What Testing Looks Like
Figuring out why your cycle is long usually starts with blood work. The most informative tests measure reproductive hormones like FSH and LH (which drive ovulation), thyroid hormones, prolactin, and androgens. For people over 35, anti-Müllerian hormone (AMH) can indicate how many eggs remain in the ovaries, which helps distinguish perimenopause from other causes.
An ultrasound of the ovaries is often part of the workup, particularly if PCOS is suspected. Your doctor may also check fasting insulin and blood sugar levels, since insulin resistance is a treatable driver of long cycles. In many cases, the combination of blood work and a detailed history of your cycle patterns is enough to identify the cause and guide the next steps, whether that’s addressing a thyroid issue, managing insulin resistance, adjusting energy intake, or using hormonal treatment to protect the uterine lining.
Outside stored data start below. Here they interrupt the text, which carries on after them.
/-- GET_PARAM returns the value in force and changes nothing (R170). -/
def Obligations.GetParamReturnsTheValue : Prop :=
  ∀ (s : State) (t : Span) (seq id : Byte), s.receives ⟨t, 0x10, seq, [id]⟩ →
    (∀ p : ParamId, id = p.code →
      Executed (.getParam t seq id) s s ⟨t, 0x10, seq, [id]⟩
        (.ok (id :: halfBytes (BitVec.ofNat 16 (s.params.get p)))) none) ∧
      (id.toNat = 0 ∨ 17 < id.toNat → Executed (.getParam t seq id) s s ⟨t, 0x10, seq, [id]⟩ .badRequest none)

/-- COUNTERS_READ returns a group's counters; COUNTERS_CLEAR returns them and sets that group alone to 0; a group above 24 is
refused (R173, R174). -/
def Obligations.CountersAreReadAndCleared : Prop :=
  ∀ (s : State) (t : Span) (seq group : Byte),
    (s.receives ⟨t, 0x11, seq, [group]⟩ →
      (group = 0 →
        Executed (.countersRead t seq group) s s ⟨t, 0x11, seq, [group]⟩
          (.ok (s.partCounters.toList.flatMap wordBytes)) none) ∧
        (∀ i : Slot, group.toNat = i.val + 1 →
          Executed (.countersRead t seq group) s s ⟨t, 0x11, seq, [group]⟩
            (.ok (s.slotCounters[i].toList.flatMap halfBytes)) none) ∧
        (24 < group.toNat → Executed (.countersRead t seq group) s s ⟨t, 0x11, seq, [group]⟩ (.refused .range) none)) ∧
      (s.receives ⟨t, 0x12, seq, [group]⟩ →
        (group = 0 →
          Executed (.countersClear t seq group) s { s with partCounters := Vector.replicate 20 0 }
            ⟨t, 0x12, seq, [group]⟩ (.ok (s.partCounters.toList.flatMap wordBytes)) none) ∧
          (∀ i : Slot, group.toNat = i.val + 1 →
            Executed (.countersClear t seq group) s
              { s with slotCounters := s.slotCounters.set i (Vector.replicate 7 0) } ⟨t, 0x12, seq, [group]⟩
              (.ok (s.slotCounters[i].toList.flatMap halfBytes)) none) ∧
          (24 < group.toNat →
            Executed (.countersClear t seq group) s s ⟨t, 0x12, seq, [group]⟩ (.refused .range) none))

/-! ### Laws of the part: what every step keeps -/

/-- Slot state and classifier stay bound together (R45). -/
def Obligations.StepKeepsLineLaw : Prop :=
  ∀ s s' : State, Lawful s → step s = .next s' → LineLaw s'

/-- Identity, admitted_by, enable output, timers and field ranges go with the slot's state; measurements go with the
classifier's (R1, R4, Table 1-4, R43). -/
def Obligations.StepKeepsSlotRecordLaws : Prop :=
  ∀ s s' : State, Lawful s → step s = .next s' →
    IdentityLaw s' ∧ AdmittedLaw s' ∧ EnableLaw s' ∧ SlotTimerLaw s' ∧ SlotRangeLaw s' ∧ MeasureLaw s'

/-- Committed units are the powered slots' units and never exceed 1023, and the enabling count is the number of slots in
ENABLING (R61). The admission queue holds exactly the QUEUED slots, each once and within the budget limit, and between events
its head does not qualify for a grant (R63, R66). A slot enters ENABLING only by a grant, in queue order, within the budget
limit and the stagger limit (R65 to R67). -/
def Obligations.StepKeepsPowerAndQueueLaws : Prop :=
  ∀ s s' : State, Lawful s → step s = .next s' → PowerLaw s' ∧ QueueLaw s' ∧ BlockedLaw s' ∧ GrantsInOrder s s'

/-- The transaction queue keeps its quotas and addresses no empty slot (R82). -/
def Obligations.StepKeepsTransactionLaw : Prop :=
  ∀ s s' : State, Lawful s → step s = .next s' → TransactionLaw s'

/-- SBDIR is high exactly in REQUEST and BEACON, a transaction is in flight exactly during an attempt, the character receiver
is within no character while SBDIR is high or a wait for an edge runs, and the cycle, window and beacon records stay in their
ranges (R98, R107, R123, R127, Table 7-3). -/
def Obligations.StepKeepsBusLaws : Prop :=
  ∀ s s' : State, Lawful s → step s = .next s' → EngineLaw s' ∧ ReceiverLaw s' ∧ CycleLaw s' ∧ BeaconLaw s'

/-- The notification list keeps its bound, its LOSS marker, its numbering and its sent run; the resend timer runs exactly
while entries are outstanding (R136, R137, R141, R145). No notification is sent that leaves more outstanding than NOTE_WINDOW
(R141). -/
def Obligations.StepKeepsNoteLaw : Prop :=
  ∀ s s' : State, Lawful s → step s = .next s' →
    NoteLaw s' ∧ (s.outstanding < s'.outstanding → s'.outstanding ≤ s.params.noteWindow)

/-- Every value in force stays in its range and the two pairs stay consistent; the receiver's contents fit; a reply waits only
behind a frame on HTXD (R167, R169, R151, R160, R163). -/
def Obligations.StepKeepsParamAndLinkLaws : Prop :=
  ∀ s s' : State, Lawful s → step s = .next s' → ParamLaw s' ∧ LinkLaw s'
end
Tracking Patterns That Help
Before any appointment, tracking your cycles for at least three months gives you and your provider much better information to work with. Record the first day of each period, how long bleeding lasts, and any symptoms you notice mid-cycle like cervical mucus changes or pelvic pain (both signs that ovulation may have occurred). Note whether your cycle length is consistently long or varies wildly, since these patterns point toward different causes. A cycle that’s always 42 days suggests a different picture than one that swings between 28 and 65.